Niestety początki życia na ziemi Zosi nie były łatwe. Suczka trafiła bowiem do pary zwyroli,  zamiast do kochającej rodziny i przez pewien czas była uwięziona na łańcuchu i bardzo zaniedbana, a następnie skrajnie wycieńczona i porzucona. Los jednak miał wobec psinki plany i sprawił, że Zosia została odnaleziona przez dobrą kobietę, zwaną Ludzką Mamą, która zadbała o jej zdrowie i przygarnęła pod swój dach. Dalszy ciąg wydarzeń to szczęśliwa codzienność Ludzkiej Mamy, która poznała Ludzkiego Tatę i żyli długo i szczęśliwie z gromadką psich przyjaciół. Choć opowieść na tym się nie kończy, bowiem pojawia się także wątek zemsty – otóż Zosia spacerując niedaleko magicznego drzewa zjadła trochę zaczarowanych jagód i urosła do niebotycznych rozmiarów – wtedy udała się do ludzi, którzy ją trzymali na łańcuchu, zaniedbywali i porzucili – poszła ich przestraszyć swoim rozmiarem i wraz z innymi psami zaczęła mówić ludzkim głosem o wszystkich nieszczęściach jakie spotykają psy na całej Krecie. Ten element fabuły ma być przestrogą dla czytelników, by dbać o zwierzęta, bo są to istoty, które odczuwają ból i nie można ich zaniedbywać.

Prozwierzęce przesłanie niesione przez tę magiczną opowieść ma uświadomić młodego czytelnika o skali problemu zaniedbań psów i nauczyć empatii wobec zwierząt.
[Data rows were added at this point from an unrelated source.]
-- ==== Sys2Proof/Machine/Memory.lean ====
section
/-! DEFINITION. The addressable memories with their codes, poison, tags, bank power, scrubbing and fault injection (spec/15 R429–R449, spec/02 R28). -/

namespace Sys2Proof.Machine

/-- Base addresses of the local address map (spec/02 R28). -/
def clusterBase (c : Nat) : Nat := 0x1000000000 + c * 0x800000
def tileBase (t : Nat) : Nat := 0x1100000000 + t * 0x80000
def ownBase : Nat := 0x1200000000
def pageBase : Nat := 0x1800000000
def dramSize : Nat := 0x800000000

/-- Where a byte of memory stands: the ECC page that governs it, its bank or region, and that page's SUB. -/
structure MemLoc where
  page : Nat
  bank : Nat
  sub : Nat
  deriving DecidableEq, Repr

/-- The memory a local address falls in; none for pages and unmapped addresses (spec/02 R28, spec/15 R429). -/
def memLoc (a : Nat) : Option MemLoc :=
  if a < dramSize then some ⟨pgEccD, a / 2 ^ 32, 2⟩
  else if clusterBase 0 ≤ a ∧ a < clusterBase 16 then
    let c := (a - clusterBase 0) / 0x800000
    some ⟨pgEccC c, (a - clusterBase c) / 0x80000, 1⟩
  else if tileBase 0 ≤ a ∧ a < tileBase 128 then some ⟨pgEccT ((a - tileBase 0) / 0x80000), 0, 0⟩
  else none

def zero8 : Nat → Byte := fun _ => 0
def zeroN : Nat → Nat := fun _ => 0

/-- The stored data byte at an address. -/
def State.byte (s : State) (a : Nat) : Byte := sget zero8 s.mem a
def State.setByte (s : State) (a : Nat) (b : Byte) : State := { s with mem := sput zero8 a b s.mem }

/-- The check-bit difference of a byte, the poison copies of a word, the tag copies of a granule. -/
def State.chkDiff (s : State) (a : Nat) : Nat := sget zeroN s.chk a
def State.setChk (s : State) (a v : Nat) : State := { s with chk := sput zeroN a v s.chk }
def State.poisCopies (s : State) (a : Nat) : Nat := sget zeroN s.pois (a / 8)
def State.setPois (s : State) (a v : Nat) : State := { s with pois := sput zeroN (a / 8) v s.pois }
def State.tagCopies (s : State) (a : Nat) : Nat := sget zeroN s.tags (a / 16)
def State.setTag (s : State) (a v : Nat) : State := { s with tags := sput zeroN (a / 16) v s.tags }
def State.lineErr (s : State) (l : Nat) : List (Nat × Nat) := sget (fun _ => []) s.dramErr l
def State.setLineErr (s : State) (l : Nat) (e : List (Nat × Nat)) : State := { s with dramErr := sput (fun _ => []) l e s.dramErr }

/-- Majority of three copies (spec/15 R433). -/
def maj3 (v : Nat) : Bool := decide (2 ≤ popCount 3 v)

/-- The granule's tag (spec/14 R410). -/
def State.tag (s : State) (a : Nat) : Bool := maj3 (s.tagCopies a)

def bankKey (page bank : Nat) : Nat := page * 16 + bank
def State.bankH (s : State) (page bank : Nat) : BankH := sget (fun _ => {}) s.banks (bankKey page bank)
def State.setBank (s : State) (page bank : Nat) (h : BankH) : State := { s with banks := sput (fun _ => {}) (bankKey page bank) h s.banks }

/-- The power bank a location belongs to: DRAM and a tile memory have one. -/
def MemLoc.pwrBank (l : MemLoc) : Nat := if l.sub = 1 then l.bank else 0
Książka jest oryginalna, ciekawa i wartościowa w swoim przesłaniu, ale należy pamiętać, że niektóre opisy przemocy wobec zwierząt są dosadne i dla wrażliwych dzieci mogą być zbyt brutalne. Dużym walorem publikacji są jej piękne ilustracje autorstwa Gosi Kulik. Polecam, oprawa twarda, szyta. Poprzednio na liście „Zmierzch lubieżnego dziada” (P. 12/2020).

Bryan Lee O’Malley, „Scott Pilgrim w godzinie chwały”
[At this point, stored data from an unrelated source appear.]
/-- Opens or closes the capture slots of an entry at a cell boundary (spec/05 R168). -/
def State.capture (s : State) (e : Nat) (toOpen : Bool) : State :=
  let h := s.strH e
  let (ds, s) := h.dests.foldl (fun (acc : List Dest × State) d =>
    if d.kind = 2 ∧ d.capture = true ∧ d.isOpen ≠ toOpen then
      let d := if toOpen then { d with isOpen := true, openIdx := d.prod } else { d with isOpen := false, closeIdx := d.prod }
      (acc.1 ++ [d], acc.2.ringPut ⟨d, d.gen, 2⟩)
    else (acc.1 ++ [d], acc.2)) ([], s)
  s.setStr e { s.strH e with dests := ds }

/-- CAPTURE_OPEN and CAPTURE_CLOSE act through STR_CAPTURE or a waypoint (spec/05 R168). -/
def captureOpen (e : Nat) (s : State) : State := s.capture e true
def captureClose (e : Nat) (s : State) : State := s.capture e false

/-- Whether the item at the head of entry `e` can leave now: the entry works, a token is there, every destination has credit for its cells (spec/05 R161, R166). -/
def State.strAble (s : State) (e : Nat) : Bool :=
  let h := (s.strH e).refill s.now
  match (if s.strInert h || h.fault || !s.strTableReady e then [] else s.queue (srcKey h.srcKind h.srcSel)) with
  | [] => false
  | it :: _ => !(h.rlEn && decide (h.tokens < 30000)) && h.dests.all fun d => d.kind == 0 || decide (it.cellCount d.fmt ≤ (s.destCredit e d).1)

/-- Whether another entry goes before entry `e` (spec/05 R167): a SAFETY entry before a NORMAL one; in a class in turn, by entry number from the one served last. -/
def State.strAhead (s : State) (e : Nat) : Bool :=
  let c := (s.strH e).cls
  let last := if c = 1 then s.strTurn.2 else s.strTurn.1
  let turn (x : Nat) : Nat := (x + 8191 - last) % 4096
  s.strs.any fun q => q.1 != e && (decide (c < q.2.cls) || (c == q.2.cls && decide (turn q.1 < turn e))) && s.strAble q.1

/-- One item leaves the source of entry `e` at cycle `t`, when every destination has credit for its cells and no other entry goes first (spec/05 R156, R157, R161, R166, R167). `bad` are the cells, by destination slot and number in its order, whose header word is uncorrectable in the router. -/
def streamCell (e : Nat) (bad : List (Nat × Nat)) (t : Nat) (s : State) : State :=
  let s := (s.upTo t).ringDue
  let h := s.strH e
  if s.strInert h || h.fault || !s.strTableReady e then s else
  let key := srcKey h.srcKind h.srcSel
  match s.queue key with
  | [] => s
  | it :: rest =>
    let h := h.refill s.now
    if h.rlEn ∧ h.tokens < 30000 then
      let s := if h.rateWait then s else s.bump (pgStrT e) (strOff e 0x58) 15 0
      s.setStr e { h with rateWait := true }
    else
    let (ok, counted, ds, s) := h.dests.foldl (fun (acc : Bool × Bool × List Dest × State) d =>
      if d.kind = 0 then (acc.1, acc.2.1, acc.2.2.1 ++ [d], acc.2.2.2) else
      let s := acc.2.2.2
      let holding := !s.destReady d
      let (cr, err, s) := s.destCredit e d
      let has := decide (it.cellCount d.fmt ≤ cr)
      (acc.1 && has, acc.2.1 || (!has && !holding && !err), acc.2.2.1 ++ [{ d with err := err }], s)) (true, false, [], s)
    if !ok then
      let s := if counted && !it.waited then s.bump (pgStrT e) (strOff e 0x58) 31 16 else s
      (s.setStr e { h with dests := ds }).setQueue key ({ it with waited := it.waited || counted, stood := true } :: rest)
    else if s.strAhead e then s
    else
      let it' := if h.srcKind = 1 then it else { it with idx := h.taken }
      let (ds, s) := ds.zipIdx.foldl (fun (acc : List Dest × State) q =>
        let (d, s) := acc.2.destWrite e h.gen h.cls q.1 it' ((bad.filter fun b => b.1 == q.2).map (·.2))
        (acc.1 ++ [d], s)) ([], s)
      let cells := h.dests.foldl (fun a d => if d.kind = 0 then a else max a (it.cellCount d.fmt)) 0
      let s := s.setStr e { h with dests := ds, taken := h.taken + 1, tokens := if h.rlEn then h.tokens - 30000 else h.tokens, rateWait := false,
                                   leftT := s.now }
      let s := { s with strTurn := if h.cls = 1 then (s.strTurn.1, e) else (e, s.strTurn.2) }
      let s := s.setQueue key rest
      let s := s.bump (pgStrT e) (strOff e 0x50) 31 0 cells
      let s := if it.gap then s.bump (pgStrT e) (strOff e 0x54) 31 0 else s
      let s := if h.srcKind = 1 then s.bufFree it.port it.buf else s
      -- a GAP cell the receiver made stands for cells freed when they were counted lost (spec/19 R520)
      let s := if h.srcKind = 4 ∧ it.port ≠ 0xFFFF then
          let c := s.circH h.srcSel
          s.setCirc h.srcSel { c with freed := (c.freed + 1) % 2 ^ 32 }
        else s
      if h.cls = 1 ∧ !it.stood then
        let lat := s.now - max it.acceptedAt h.leftT
        let s := s.raiseMax pgStr 0x048 31 0 lat
        if s.rd pgStr 0x04C < lat then (s.bump pgStr 0x050 15 0).irq pgStr 18 else s
      else s

/-- A source other than a port offers an item: it waits for the router; a tile stream without an entry is discarded and counted (spec/05 R153, R162). -/
def State.sourceOffer (s : State) (key : Nat) (it : SrcItem) : State :=
  match s.entryOf key with
  | some _ => s.setQueue key (s.queue key ++ [it])
  | none => if key / 0x10000 = 3 then s.bump pgStr 0x054 31 0 else s

/-- Both copies of an active entry fail (spec/05 R170). -/
def State.strFault (s : State) (e : Nat) : State :=
  let s := s.setStr e { s.strH e with fault := true }
  ((s.bump pgStr 0x050 31 24).setFld pgStr 0x058 27 16 e).irq pgStr 16

/-- Cells that one record of a source makes at a destination (spec/05 R167): a port's B samples, else one. -/
def State.recordCells (s : State) (h : StrH) (d : Dest) : Nat :=
  if h.srcKind = 1 then
    let b := (List.range 512).foldl (fun a p => (List.range 4).foldl (fun a k =>
      let c := s.rd (pgSpt p) (0x200 + 64 * k)
      if bit c 31 ∧ bits c 30 20 = h.srcSel ∧ !s.getB (pgSpt p) 0x040 11 then 2 ^ bits c 15 12 else a) a) 0
    if d.fmt ≤ 1 then (b + 15) / 16 else (b + 11) / 12
  else 1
Scott Pilgrim w godzinie chwały

Bryan Lee O’Malley, „Scott Pilgrim w godzinie chwały”Scenariusz: Bryan Lee O’Malley
Ilustracje: Bryan Lee O’Malley
Wydawnictwo: Nagle!
Poziom czytelniczy: BD IV

„Scott Pilgrim w godzinie chwały” to szósta i ostatnia część kultowej kanadyjskiej serii komiksowej dla młodzieży, która nareszcie ukazała się także w języku polskim. Niedawno, przy okazji przeglądu 2/2025, napisałem o niej nieco więcej – pretekstem do tego była część piąta, zatytułowana „Scott Pilgrim kontra Wszechświat”.
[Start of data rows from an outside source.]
-- ==== Sys2Proof/Machine/Tfe.lean ====
section
/-! DEFINITION. The Transform Engine (spec/07): submissions, the descriptor, inputs, results, averages, queues, the sum-check's outcomes and the partner. -/

namespace Sys2Proof.Machine

def State.tfeH (s : State) (c : Nat) : TfeH := sget (fun _ => {}) s.tfe c
def State.setTfe (s : State) (c : Nat) (h : TfeH) : State := { s with tfe := sput (fun _ => {}) c h s.tfe }
def partner (c : Nat) : Nat := c ^^^ 1

/-- TFE_STATE.ESTATE (spec/07 R229). -/
def State.estate (s : State) (c : Nat) : Nat := s.fld (pgTfe c) 0x04C 2 0
/-- What an engine with no job shows: TEST where a requested pass waits for it or runs, else IDLE (spec/07 R232, spec/17 R476). -/
def State.tfeIdleState (s : State) (c : Nat) : Nat := if (s.bistH (pgBistC c)).req.any fun r => r.1 == 8 && r.2.1 == c then 4 else 1
def State.setEstate (s : State) (c v : Nat) : State := s.setFld (pgTfe c) 0x04C 2 0 v

/-- TFE_QSTAT of both engines of a pair and HOSTING follow the queues. -/
def State.tfeShow1 (s : State) (c : Nat) : State :=
  let h := s.tfeH c; let g := s.tfeH (partner c)
  let own := if h.hosted then 0 else h.hiQ.length * 2 ^ 24 + h.noQ.length * 2 ^ 16
  let host := if g.hosted then g.hiQ.length * 2 ^ 8 + g.noQ.length else 0
  (s.wr (pgTfe c) 0x050 (own + host)).setB (pgTfe c) 0x04C 8 g.hosted
def State.tfeShow (s : State) (c : Nat) : State := (s.tfeShow1 c).tfeShow1 (partner c)

/-! The descriptor (spec/07 R205–R208). -/

/-- Descriptor fields from the clamped words. -/
def jOp (w : List Nat) : Nat := bits (w.getD 0 0) 31 28
def jLogN (w : List Nat) : Nat := bits (w.getD 0 0) 27 23
def jWin (w : List Nat) : Nat := bits (w.getD 0 0) 22 20
def jReal (w : List Nat) : Bool := bit (w.getD 0 0) 19
def jAvg (w : List Nat) : Nat := bits (w.getD 0 0) 18 16
def jFmt (w : List Nat) : Nat := bits (w.getD 0 0) 15 13
def jGapz (w : List Nat) : Bool := bit (w.getD 0 0) 12
def jView (w : List Nat) (i : Nat) : Bool := bits (w.getD i 0) 31 30 == 1
def jArg (w : List Nat) (i : Nat) : Nat := bits (w.getD i 0) 22 0
def jNavg (w : List Nat) : Nat := bits (w.getD 5 0) 15 0
def jDec (w : List Nat) : Nat := bits (w.getD 9 0) 11 8
def jMlog (w : List Nat) : Nat := bits (w.getD 9 0) 4 0
def jDst (w : List Nat) : Nat := bits (w.getD 4 0) 22 0
def jAcc (w : List Nat) : Nat := bits (w.getD 6 0) 22 0
def jTag (w : List Nat) : Nat := w.getD 10 0
def jDone (w : List Nat) : Nat := w.getD 11 0
def jHigh (w : List Nat) : Bool := bit (jDone w) 16

/-- Samples a job reads from each input (spec/07 R207). -/
def inLen (op logN avg navg dec : Nat) : Nat :=
  match op with
  | 0 => 0
  | 1 => if avg = 4 then 2 ^ logN * navg else 2 ^ logN
  | 3 => 2 ^ logN * 2 ^ dec
  | _ => 2 ^ logN

/-- Result entries of a job (spec/07 R207). -/
def outLen (op logN mlog : Nat) (real : Bool) (fmt : Nat) : Nat :=
  match op with
  | 0 => 0
  | 1 => if fmt = 3 then 2 ^ logN else if real then 2 ^ logN / 2 + 1 else 2 ^ logN
  | 2 | 3 | 7 => 2 ^ logN
  | 4 => 2 ^ mlog / 2 + 1
  | _ => 2 ^ logN / 2 + 1

/-- Bytes of an entry (spec/07 R210). -/
def entrySize (fmt : Nat) : Nat := if fmt = 0 then 8 else if fmt = 4 then 16 else 4

/-- A binary32 parameter clamped between two rational bounds; NaN is zero first (spec/07 R206, R208). -/
def fClampRat (lo hi : Rat) (v : Nat) : Nat :=
  let v := if fIsNaN v then 0 else v
  if fIsInf v then (if bit v 31 then fOfRat lo else fOfRat hi)
  else if fToRat v < lo then fOfRat lo else if hi < fToRat v then fOfRat hi else v

/-- The twelve descriptor words as a submission clamps them (spec/07 R205–R208). -/
def jobClamp (w : List Nat) : List Nat :=
  let g := fun i => w.getD i 0
  let o := g 0
  let op := if 8 ≤ bits o 31 28 then 0 else bits o 31 28
  let logN := clampTo 6 16 (bits o 27 23)
  let win := if bits o 22 20 = 7 then 0 else bits o 22 20
  let kindA := if 2 ≤ bits (g 1) 31 30 then 0 else bits (g 1) 31 30
  let kindB := if 2 ≤ bits (g 2) 31 30 then 0 else bits (g 2) 31 30
  let real := if kindA = 1 then true else bit o 19
  let avg := if 5 ≤ bits o 18 16 then 0 else bits o 18 16
  let avg := if avg = 4 ∧ ¬(op = 1 ∧ kindA = 1) then 0 else avg
  let avg := if op = 6 ∧ avg ≠ 1 ∧ avg ≠ 2 then 1 else avg
  let navg0 := bits (g 5) 15 0
  let avg := if navg0 = 0 ∧ (avg = 1 ∨ avg = 4) then 0 else avg
  let navg := if avg = 4 then min 1024 navg0 else navg0
  let f := bits o 15 13
  let fmt := match op with
    | 0 => f
    | 1 => if f ≤ 2 then f else if f = 3 ∧ avg = 4 then 3 else 2
    | 2 => 0
    | 3 | 7 => if f ≤ 2 then f else 2
    | 4 => if f = 1 ∨ f = 2 then f else 2
    | 5 => 3
    | _ => 4
  let fmt := if avg = 3 ∧ fmt = 0 then 2 else fmt
  let n : Rat := (2 ^ logN : Nat)
  let pw := g 9
  let beta := min 160 (bits pw 31 24)
  let dec := if op = 3 then clampTo 1 10 (bits pw 11 8) else bits pw 11 8
  let mlog := if op = 4 then clampTo 6 logN (bits pw 4 0) else bits pw 4 0
  let lin := inLen op logN avg navg dec
  let inB := lin * (if op ≠ 2 ∧ real then 4 else 8)
  let arg := fun (kind v : Nat) => if kind = 1 then v % 512 else fitOffset v inB
  let p0 := if op = 3 then fClampRat (-1 / 2) (1 / 2) (g 7) else if op = 4 then fClampRat (1 / n) (1 / 2 - 2 / n) (g 7)
    else if fIsNaN (g 7) then 0 else g 7
  let m : Rat := (2 ^ mlog : Nat)
  let p1 := if op = 4 then
      let lo := fToRat p0 + 1 / n
      let hi := if fToRat p0 + (m - 1) / n < 1 / 2 - 1 / n then fToRat p0 + (m - 1) / n else 1 / 2 - 1 / n
      fClampRat lo hi (g 8)
    else if fIsNaN (g 8) then 0 else g 8
  let kOut := outLen op logN mlog real fmt
  let resB := 64 + kOut * entrySize fmt
  [ op * 2 ^ 28 + logN * 2 ^ 23 + win * 2 ^ 20 + b2n real * 2 ^ 19 + avg * 2 ^ 16 + fmt * 2 ^ 13 + b2n (bit o 12) * 2 ^ 12,
    kindA * 2 ^ 30 + arg kindA (g 1), kindB * 2 ^ 30 + arg kindB (g 2), g 3,
    bits (g 4) 31 25 * 2 ^ 25 + fitOffset (g 4) resB,
    bits (g 5) 19 16 * 2 ^ 16 + navg,
    bits (g 6) 31 31 * 2 ^ 31 + fitOffset (g 6) resB,
    p0, p1, beta * 2 ^ 24 + dec * 2 ^ 8 + mlog, g 10,
    bits (g 11) 16 16 * 2 ^ 16 + bits (g 11) 15 8 * 2 ^ 8 + bits (g 11) 4 0 ]

/-- The reserved bits of the software-written words removed: what a clamp is judged against. -/
def jobMask (w : List Nat) : List Nat :=
  let g := fun i => w.getD i 0
  [ g 0 / 2 ^ 12 * 2 ^ 12, setBits (g 1) 29 23 0, setBits (g 2) 29 23 0, g 3, setBits (g 4) 24 23 0, bits (g 5) 19 0, setBits (g 6) 30 23 0,
    g 7, g 8, bits (g 9) 31 24 * 2 ^ 24 + bits (g 9) 11 8 * 2 ^ 8 + bits (g 9) 4 0, g 10,
    bits (g 11) 16 8 * 2 ^ 8 + bits (g 11) 4 0 ]

/-! Submission (spec/07 R201–R204). -/

/-- Writes STATUS and STATE = 3 of a refused job. -/
def State.jobRefuse (s : State) (a status : Nat) : State := s.wrMem (a + 62) 2 (status + 3 * 256)

/-- Enters a job behind those of earlier cycles and those of its own cycle that go before it (spec/07 R202). -/
def jobInsert (j : TfeJob) (q : List TfeJob) : List TfeJob :=
  let later := fun (x : TfeJob) => x.arrived == j.arrived && decide (j.rank < x.rank)
  q.filter (fun x => !later x) ++ j :: q.filter later

/-- A submission word reaches the engine of cluster `c` (spec/07 R203, R204, R230). -/
def State.tfeSubmit (s : State) (c word : Nat) (rank : Nat := 1000) : State :=
  let p := pgTfe c
  let desc := bits word 22 6 * 64
  let a := clusterBase c + desc
  let ((st, _), s) := s.rdMem (a + 63) 1
  if st = 1 ∨ st = 2 then (s.bump p 0x06C 23 16).irq p 19
  else
    let ((dv, bad), s) := s.rdMem a 48
    if bad then (s.jobRefuse a 0x08).errPoison p
    else
      let w := toWords 12 dv
      let w' := jobClamp w
      let s := s.wrMem a 48 (ofWords w')
      let s := if w' != jobMask w then s.clampCount p 0x040 0 else s
      let q := partner c
      if s.retired p && s.retired (pgTfe q) then s.jobRefuse a 0x07
      else if !s.ready p && !s.busy p && !s.faulted p && !s.retired p then s.jobRefuse a 0x09
      else
        let h := s.tfeH c
        let hi := jHigh w'
        if 64 ≤ (if hi then h.hiQ else h.noQ).length then ((s.jobRefuse a 0x05).bump p 0x06C 31 24).irq p 19
        else
          let s := s.wrMem (a + 63) 1 1
          let j : TfeJob := { desc := desc, words := w', arrived := s.now, rank := rank }
          (s.setTfe c (if hi then { h with hiQ := jobInsert j h.hiQ } else { h with noQ := jobInsert j h.noQ })).tfeShow c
Pokrótce przypomnijmy: „Scott Pilgrim” to cykl komiksowy opowiadający o miłości tytułowego beztroskiego dwudziestokilkulatka, który jakoś nie może na dobre wejść w dorosłość i nieco tajemniczej dziewczyny Ramony, która pracuje jako kurierka Amazona. Swego rodzaju komedia romantyczna dla alternatywnej publiczności, której kształt zainspirowany został przede wszystkim młodzieżową kulturą niezależną pierwszej dekady XXI wieku, mangą oraz estetyką gier video. Ten ostatni wpływ jest zaskakująco dosłowny – aby pokonać wszystkie przeciwności losu i odnaleźć szczęście w związku z Ramoną, bohater musi pokonać jej siedmiu byłych chłopaków. Pokonać całkiem dosłownie, bo chodzi o stoczenie z nimi zwycięskich walk na pięści i kopniaki, niczym z kolejnymi „bossami” w grze komputerowej. Podsumowując: mamy do czynienia z serią obyczajową, w której komizm bierze się m.in. z symbolicznego wykorzystania schematu zapożyczonego z gier video.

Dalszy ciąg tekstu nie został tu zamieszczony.